Relaunching neitola.dev: the old site read like a first draft

Three days, three things shipped. On 30 June I open-sourced Riffle, a small SwiftUI package, with the source on GitHub. On 1 July I relaunched Toolia after tearing the 2024 version down to the studs. Today, 2 July, it is this site’s turn.

I did not plan a streak. All three had been sitting at ninety percent for months, and finishing one made the next one itch. Riffle and Toolia both needed a home to link to, and that home was a site I had quietly been embarrassed by for about a year. It was the last of the three, and the most overdue.

There is a plainer reason for the timing too: I am open to work in 2026. That changes what a personal site is for. It stops being a hobby blog with my name on it and becomes the first thing a hiring manager or a potential client sees, and it has to answer one question fast: who is this, and can they do the thing.
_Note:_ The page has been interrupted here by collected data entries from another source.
theorem execLeBc_keeps {P : State → Prop} (hP : Closed P) {s sN : State} (e : Fin 16) (va : Fin 32) (vb : Fin 32) (cond : Fin 6) (t : Fin 3) (off : Fin 2048) (he : execLeBc e va vb cond t off s = .next sN) (hs : P s) : P sN := by
  unfold execLeBc at he
  try dsimp only at he
  repeat' (split at he)
  all_goals (injection he with he <;> subst he)
  repeat' first
    | intro _
    | with_reducible
        first
        | assumption | apply State.leBranch_keeps hP

theorem execLeBinit_keeps {P : State → Prop} (hP : Closed P) {s sN : State} (e : Fin 16) (off : Fin 2048) (he : execLeBinit e off s = .next sN) (hs : P s) : P sN := by
  unfold execLeBinit at he
  try dsimp only at he
  repeat' (split at he)
  all_goals (injection he with he <;> subst he)
  repeat' first
    | intro _
    | with_reducible
        first
        | assumption | apply State.leBranch_keeps hP

theorem execLeLoop_keeps {P : State → Prop} (hP : Closed P) {s sN : State} (e : Fin 16) (n : Fin 1024) (len : Fin 1024) (he : execLeLoop e n len s = .next sN) (hs : P s) : P sN := by
  unfold execLeLoop at he
  try dsimp only at he
  repeat' (split at he)
  all_goals (injection he with he <;> subst he)
  repeat' first
    | intro _
    | with_reducible
        first
        | assumption | apply State.leReg_keeps hP
    | with_reducible apply hP.upd

theorem State.lePiPid_keeps {P : State → Prop} (hP : Closed P) {s : State} (e : Nat) (i : Instr) (cost : Nat) (vd : Nat) (va : Nat) (sb : Nat) (cb : Nat) (ff : Bool) (pid : Bool) (hs : P s) :
    P (State.lePiPid s e i cost vd va sb cb ff pid) := by
  unfold State.lePiPid
  try dsimp only
  repeat' first
    | intro _
    | with_reducible
        first
        | assumption | apply ite_keeps | apply State.leReg_keeps hP
    | split
    | with_reducible apply hP.upd

theorem execLePi_keeps {P : State → Prop} (hP : Closed P) {s sN : State} (e : Fin 16) (vd : Fin 32) (va : Fin 32) (sb : Fin 64) (cb : Fin 64) (ff : Bool) (he : execLePi e vd va sb cb ff s = .next sN) (hs : P s) : P sN := by
  unfold execLePi at he
  try dsimp only at he
  repeat' (split at he)
  all_goals (injection he with he <;> subst he)
  repeat' first
    | with_reducible
        first
        | assumption | apply State.lePiPid_keeps hP

theorem execLePid_keeps {P : State → Prop} (hP : Closed P) {s sN : State} (e : Fin 16) (vd : Fin 32) (va : Fin 32) (sb : Fin 64) (cb : Fin 64) (ff : Bool) (he : execLePid e vd va sb cb ff s = .next sN) (hs : P s) : P sN := by
  unfold execLePid at he
  try dsimp only at he
  repeat' (split at he)
  all_goals (injection he with he <;> subst he)
  repeat' first
    | with_reducible
        first
        | assumption | apply State.lePiPid_keeps hP

theorem execLeBiq_keeps {P : State → Prop} (hP : Closed P) {s sN : State} (e : Fin 16) (vd : Fin 32) (va : Fin 32) (sb : Fin 64) (cb : Fin 64) (he : execLeBiq e vd va sb cb s = .next sN) (hs : P s) : P sN := by
  unfold execLeBiq at he
  try dsimp only at he
  repeat' (split at he)
  all_goals (injection he with he <;> subst he)
  repeat' first
    | intro _
    | with_reducible
        first
        | assumption | apply State.leReg_keeps hP
    | split

theorem execLeLlag_keeps {P : State → Prop} (hP : Closed P) {s sN : State} (e : Fin 16) (vd : Fin 32) (va : Fin 32) (sb : Fin 64) (cb : Fin 64) (he : execLeLlag e vd va sb cb s = .next sN) (hs : P s) : P sN := by
  unfold execLeLlag at he
  try dsimp only at he
  repeat' (split at he)
  all_goals (injection he with he <;> subst he)
  repeat' first
    | intro _
    | with_reducible
        first
        | assumption | apply State.leReg_keeps hP | apply State.setS_keeps hP
    | split

theorem execLeLim_keeps {P : State → Prop} (hP : Closed P) {s sN : State} (e : Fin 16) (vd : Fin 32) (va : Fin 32) (cb : Fin 64) (dpri : Bool) (he : execLeLim e vd va cb dpri s = .next sN) (hs : P s) : P sN := by
  unfold execLeLim at he
  try dsimp only at he
  repeat' (split at he)
  all_goals (injection he with he <;> subst he)
  repeat' first
    | intro _
    | with_reducible
        first
        | assumption | apply State.leReg_keeps hP
    | split
    | with_reducible apply hP.upd

theorem execLeSat_keeps {P : State → Prop} (hP : Closed P) {s sN : State} (e : Fin 16) (vd : Fin 32) (va : Fin 32) (cb : Fin 64) (t : Fin 3) (he : execLeSat e vd va cb t s = .next sN) (hs : P s) : P sN := by
  unfold execLeSat at he
  try dsimp only at he
  repeat' (split at he)
  all_goals (injection he with he <;> subst he)
  repeat' first
    | intro _
    | with_reducible
        first
        | assumption | apply ite_keeps | apply State.leReg_keeps hP
    | split
    | with_reducible apply hP.upd

theorem execLeRamp_keeps {P : State → Prop} (hP : Closed P) {s sN : State} (e : Fin 16) (vd : Fin 32) (va : Fin 32) (sb : Fin 64) (cb : Fin 64) (he : execLeRamp e vd va sb cb s = .next sN) (hs : P s) : P sN := by
  unfold execLeRamp at he
  try dsimp only at he
  repeat' (split at he)
  all_goals (injection he with he <;> subst he)
  repeat' first
    | intro _
    | with_reducible
        first
        | assumption | apply ite_keeps | apply State.leReg_keeps hP
    | split
    | with_reducible apply hP.upd

theorem execLeTlu_keeps {P : State → Prop} (hP : Closed P) {s sN : State} (e : Fin 16) (vd : Fin 32) (va : Fin 32) (cb : Fin 64) (he : execLeTlu e vd va cb s = .next sN) (hs : P s) : P sN := by
  unfold execLeTlu at he
  try dsimp only at he
  repeat' (split at he)
  all_goals (injection he with he <;> subst he)
  repeat' first
    | intro _
    | with_reducible
        first
        | assumption | apply ite_keeps | apply State.leReg_keeps hP
    | split
    | with_reducible apply hP.upd

theorem execLeClarke_keeps {P : State → Prop} (hP : Closed P) {s sN : State} (e : Fin 16) (vd : Fin 32) (va : Fin 32) (two : Bool) (he : execLeClarke e vd va two s = .next sN) (hs : P s) : P sN := by
  unfold execLeClarke at he
  try dsimp only at he
  repeat' (split at he)
  all_goals (injection he with he <;> subst he)
  repeat' first
    | intro _
    | with_reducible
        first
        | assumption | apply State.leReg_keeps hP

theorem execLePark_keeps {P : State → Prop} (hP : Closed P) {s sN : State} (e : Fin 16) (vd : Fin 32) (va : Fin 32) (he : execLePark e vd va s = .next sN) (hs : P s) : P sN := by
  unfold execLePark at he
  try dsimp only at he
  repeat' (split at he)
  all_goals (injection he with he <;> subst he)
  repeat' first
    | intro _
    | with_reducible
        first
        | assumption | apply State.leReg_keeps hP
The old site read like a first draft

I launched the first neitola.dev on 26 July 2024, already built with Astro. The opening line of the launch post was “That’s one big leap for me, a tiny step for mankind,” a Neil Armstrong joke with the words swapped, and it signed off with a single “Cheers!” It was a page with a blog attached, half-apologizing for existing. It did its job. It also never showed any work.

I have used that exact phrase, “it always felt like a first draft,” about Toolia. It fits here too. A first draft is where you find out what the thing was supposed to be. The 2024 site told me what the real one needed to do.

The problem was easy to see once I looked at the site the way a stranger would. Someone lands on it, reads a post or two, and leaves knowing I like Astro and have opinions. Nothing about the 22-person infrastructure team I lead. Nothing about the two companies I co-founded or the apps and shops that came out of them. The writing was there. The person behind it was not.

Why own a site at all in 2026

Before the rebuild I argued the honest question with myself: not “how should my site look” but “why have one at all.” The case against is good. Everyone I would want to reach is already somewhere else. Recruiters live on LinkedIn, and a post on whatever network is current gets more eyes in a day than my domain gets in a month. The platforms handle the hosting, the CDN, and the TLS certificate I would otherwise forget to renew, and they are free. By that math a personal site is a worse distribution channel that costs more time.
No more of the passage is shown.